Excerpted records:
........

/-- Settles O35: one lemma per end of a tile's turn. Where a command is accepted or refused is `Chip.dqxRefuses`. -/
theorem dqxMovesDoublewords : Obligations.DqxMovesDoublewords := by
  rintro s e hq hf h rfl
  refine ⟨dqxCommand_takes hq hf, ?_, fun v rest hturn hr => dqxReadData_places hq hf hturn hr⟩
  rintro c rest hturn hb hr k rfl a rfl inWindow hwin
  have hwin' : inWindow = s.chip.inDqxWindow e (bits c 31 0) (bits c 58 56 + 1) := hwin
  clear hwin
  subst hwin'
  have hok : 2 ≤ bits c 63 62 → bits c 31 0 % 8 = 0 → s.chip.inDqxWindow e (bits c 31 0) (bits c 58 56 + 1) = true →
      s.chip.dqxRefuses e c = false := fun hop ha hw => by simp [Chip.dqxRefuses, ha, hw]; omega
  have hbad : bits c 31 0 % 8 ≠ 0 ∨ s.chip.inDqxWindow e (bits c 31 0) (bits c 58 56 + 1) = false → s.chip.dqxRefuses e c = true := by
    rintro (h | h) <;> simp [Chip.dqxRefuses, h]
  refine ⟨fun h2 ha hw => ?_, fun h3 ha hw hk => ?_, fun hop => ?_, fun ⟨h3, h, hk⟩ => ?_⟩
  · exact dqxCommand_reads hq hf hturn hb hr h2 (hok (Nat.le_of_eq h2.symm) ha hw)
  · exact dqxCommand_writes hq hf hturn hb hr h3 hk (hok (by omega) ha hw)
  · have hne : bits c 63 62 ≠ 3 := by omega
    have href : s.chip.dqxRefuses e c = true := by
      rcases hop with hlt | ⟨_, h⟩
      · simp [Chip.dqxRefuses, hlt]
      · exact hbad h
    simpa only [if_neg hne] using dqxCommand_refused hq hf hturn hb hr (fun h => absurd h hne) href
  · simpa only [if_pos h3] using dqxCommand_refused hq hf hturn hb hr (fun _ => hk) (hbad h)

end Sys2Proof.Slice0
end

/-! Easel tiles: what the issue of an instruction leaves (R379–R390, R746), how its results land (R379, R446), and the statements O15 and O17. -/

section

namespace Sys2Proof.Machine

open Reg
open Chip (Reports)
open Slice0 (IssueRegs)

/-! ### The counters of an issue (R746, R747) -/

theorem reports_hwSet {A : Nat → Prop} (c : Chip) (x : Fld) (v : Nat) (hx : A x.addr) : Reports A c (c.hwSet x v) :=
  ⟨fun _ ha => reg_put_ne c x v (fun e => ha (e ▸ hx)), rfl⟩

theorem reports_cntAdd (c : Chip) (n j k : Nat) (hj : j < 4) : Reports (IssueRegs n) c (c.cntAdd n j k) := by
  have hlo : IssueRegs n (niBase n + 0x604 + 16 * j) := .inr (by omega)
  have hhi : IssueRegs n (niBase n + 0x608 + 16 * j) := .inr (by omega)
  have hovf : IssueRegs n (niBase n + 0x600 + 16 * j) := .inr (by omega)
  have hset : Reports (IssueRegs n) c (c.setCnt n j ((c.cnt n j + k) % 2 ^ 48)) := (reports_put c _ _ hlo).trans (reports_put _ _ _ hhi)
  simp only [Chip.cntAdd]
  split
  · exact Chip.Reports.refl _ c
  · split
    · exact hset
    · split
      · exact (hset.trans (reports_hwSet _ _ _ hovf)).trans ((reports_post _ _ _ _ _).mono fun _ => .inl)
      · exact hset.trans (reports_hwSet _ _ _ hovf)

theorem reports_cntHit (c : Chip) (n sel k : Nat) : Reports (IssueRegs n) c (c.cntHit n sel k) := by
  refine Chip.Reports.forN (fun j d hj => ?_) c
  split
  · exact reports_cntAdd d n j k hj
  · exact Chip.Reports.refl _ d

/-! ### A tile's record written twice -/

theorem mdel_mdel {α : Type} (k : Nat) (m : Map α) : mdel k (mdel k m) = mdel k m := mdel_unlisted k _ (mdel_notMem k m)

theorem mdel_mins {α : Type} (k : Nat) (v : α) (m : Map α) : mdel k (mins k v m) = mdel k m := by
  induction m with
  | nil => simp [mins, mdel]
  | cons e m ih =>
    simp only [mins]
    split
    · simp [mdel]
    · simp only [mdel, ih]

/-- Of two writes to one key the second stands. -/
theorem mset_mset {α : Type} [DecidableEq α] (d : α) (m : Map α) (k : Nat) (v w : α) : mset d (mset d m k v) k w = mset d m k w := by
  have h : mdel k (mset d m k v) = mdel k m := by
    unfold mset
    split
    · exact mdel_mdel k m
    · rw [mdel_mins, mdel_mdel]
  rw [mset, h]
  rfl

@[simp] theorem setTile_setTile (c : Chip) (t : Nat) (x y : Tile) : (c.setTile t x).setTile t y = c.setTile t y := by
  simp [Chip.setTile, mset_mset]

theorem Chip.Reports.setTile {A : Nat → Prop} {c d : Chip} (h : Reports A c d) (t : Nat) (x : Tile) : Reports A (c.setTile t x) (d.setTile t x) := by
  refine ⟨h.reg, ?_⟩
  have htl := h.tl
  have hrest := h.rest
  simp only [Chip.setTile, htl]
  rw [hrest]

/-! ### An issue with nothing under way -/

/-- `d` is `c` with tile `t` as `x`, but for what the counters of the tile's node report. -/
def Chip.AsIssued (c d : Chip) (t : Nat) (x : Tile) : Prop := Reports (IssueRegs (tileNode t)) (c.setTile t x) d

........

What the exercise asks:
Retype every entry without changing anything.

Answer below:
/-- Settles O35: one lemma per end of a tile's turn. Where a command is accepted or refused is `Chip.dqxRefuses`. -/
theorem dqxMovesDoublewords : Obligations.DqxMovesDoublewords := by
  rintro s e hq hf h rfl
  refine ⟨dqxCommand_takes hq hf, ?_, fun v rest hturn hr => dqxReadData_places hq hf hturn hr⟩
  rintro c rest hturn hb hr k rfl a rfl inWindow hwin
  have hwin' : inWindow = s.chip.inDqxWindow e (bits c 31 0) (bits c 58 56 + 1) := hwin
  clear hwin
  subst hwin'
  have hok : 2 ≤ bits c 63 62 → bits c 31 0 % 8 = 0 → s.chip.inDqxWindow e (bits c 31 0) (bits c 58 56 + 1) = true →
      s.chip.dqxRefuses e c = false := fun hop ha hw => by simp [Chip.dqxRefuses, ha, hw]; omega
  have hbad : bits c 31 0 % 8 ≠ 0 ∨ s.chip.inDqxWindow e (bits c 31 0) (bits c 58 56 + 1) = false → s.chip.dqxRefuses e c = true := by
    rintro (h | h) <;> simp [Chip.dqxRefuses, h]
  refine ⟨fun h2 ha hw => ?_, fun h3 ha hw hk => ?_, fun hop => ?_, fun ⟨h3, h, hk⟩ => ?_⟩
  · exact dqxCommand_reads hq hf hturn hb hr h2 (hok (Nat.le_of_eq h2.symm) ha hw)
  · exact dqxCommand_writes hq hf hturn hb hr h3 hk (hok (by omega) ha hw)
  · have hne : bits c 63 62 ≠ 3 := by omega
    have href : s.chip.dqxRefuses e c = true := by
      rcases hop with hlt | ⟨_, h⟩
      · simp [Chip.dqxRefuses, hlt]
      · exact hbad h
    simpa only [if_neg hne] using dqxCommand_refused hq hf hturn hb hr (fun h => absurd h hne) href
  · simpa only [if_pos h3] using dqxCommand_refused hq hf hturn hb hr (fun _ => hk) (hbad h)

end Sys2Proof.Slice0
end

/-! Easel tiles: what the issue of an instruction leaves (R379–R390, R746), how its results land (R379, R446), and the statements O15 and O17. -/

section

namespace Sys2Proof.Machine

open Reg
open Chip (Reports)
open Slice0 (IssueRegs)

/-! ### The counters of an issue (R746, R747) -/

theorem reports_hwSet {A : Nat → Prop} (c : Chip) (x : Fld) (v : Nat) (hx : A x.addr) : Reports A c (c.hwSet x v) :=
  ⟨fun _ ha => reg_put_ne c x v (fun e => ha (e ▸ hx)), rfl⟩

theorem reports_cntAdd (c : Chip) (n j k : Nat) (hj : j < 4) : Reports (IssueRegs n) c (c.cntAdd n j k) := by
  have hlo : IssueRegs n (niBase n + 0x604 + 16 * j) := .inr (by omega)
  have hhi : IssueRegs n (niBase n + 0x608 + 16 * j) := .inr (by omega)
  have hovf : IssueRegs n (niBase n + 0x600 + 16 * j) := .inr (by omega)
  have hset : Reports (IssueRegs n) c (c.setCnt n j ((c.cnt n j + k) % 2 ^ 48)) := (reports_put c _ _ hlo).trans (reports_put _ _ _ hhi)
  simp only [Chip.cntAdd]
  split
  · exact Chip.Reports.refl _ c
  · split
    · exact hset
    · split
      · exact (hset.trans (reports_hwSet _ _ _ hovf)).trans ((reports_post _ _ _ _ _).mono fun _ => .inl)
      · exact hset.trans (reports_hwSet _ _ _ hovf)

theorem reports_cntHit (c : Chip) (n sel k : Nat) : Reports (IssueRegs n) c (c.cntHit n sel k) := by
  refine Chip.Reports.forN (fun j d hj => ?_) c
  split
  · exact reports_cntAdd d n j k hj
  · exact Chip.Reports.refl _ d

/-! ### A tile's record written twice -/

theorem mdel_mdel {α : Type} (k : Nat) (m : Map α) : mdel k (mdel k m) = mdel k m := mdel_unlisted k _ (mdel_notMem k m)

theorem mdel_mins {α : Type} (k : Nat) (v : α) (m : Map α) : mdel k (mins k v m) = mdel k m := by
  induction m with
  | nil => simp [mins, mdel]
  | cons e m ih =>
    simp only [mins]
    split
    · simp [mdel]
    · simp only [mdel, ih]

/-- Of two writes to one key the second stands. -/
theorem mset_mset {α : Type} [DecidableEq α] (d : α) (m : Map α) (k : Nat) (v w : α) : mset d (mset d m k v) k w = mset d m k w := by
  have h : mdel k (mset d m k v) = mdel k m := by
    unfold mset
    split
    · exact mdel_mdel k m
    · rw [mdel_mins, mdel_mdel]
  rw [mset, h]
  rfl

@[simp] theorem setTile_setTile (c : Chip) (t : Nat) (x y : Tile) : (c.setTile t x).setTile t y = c.setTile t y := by
  simp [Chip.setTile, mset_mset]

theorem Chip.Reports.setTile {A : Nat → Prop} {c d : Chip} (h : Reports A c d) (t : Nat) (x : Tile) : Reports A (c.setTile t x) (d.setTile t x) := by
  refine ⟨h.reg, ?_⟩
  have htl := h.tl
  have hrest := h.rest
  simp only [Chip.setTile, htl]
  rw [hrest]

/-! ### An issue with nothing under way -/

/-- `d` is `c` with tile `t` as `x`, but for what the counters of the tile's node report. -/
def Chip.AsIssued (c d : Chip) (t : Nat) (x : Tile) : Prop := Reports (IssueRegs (tileNode t)) (c.setTile t x) d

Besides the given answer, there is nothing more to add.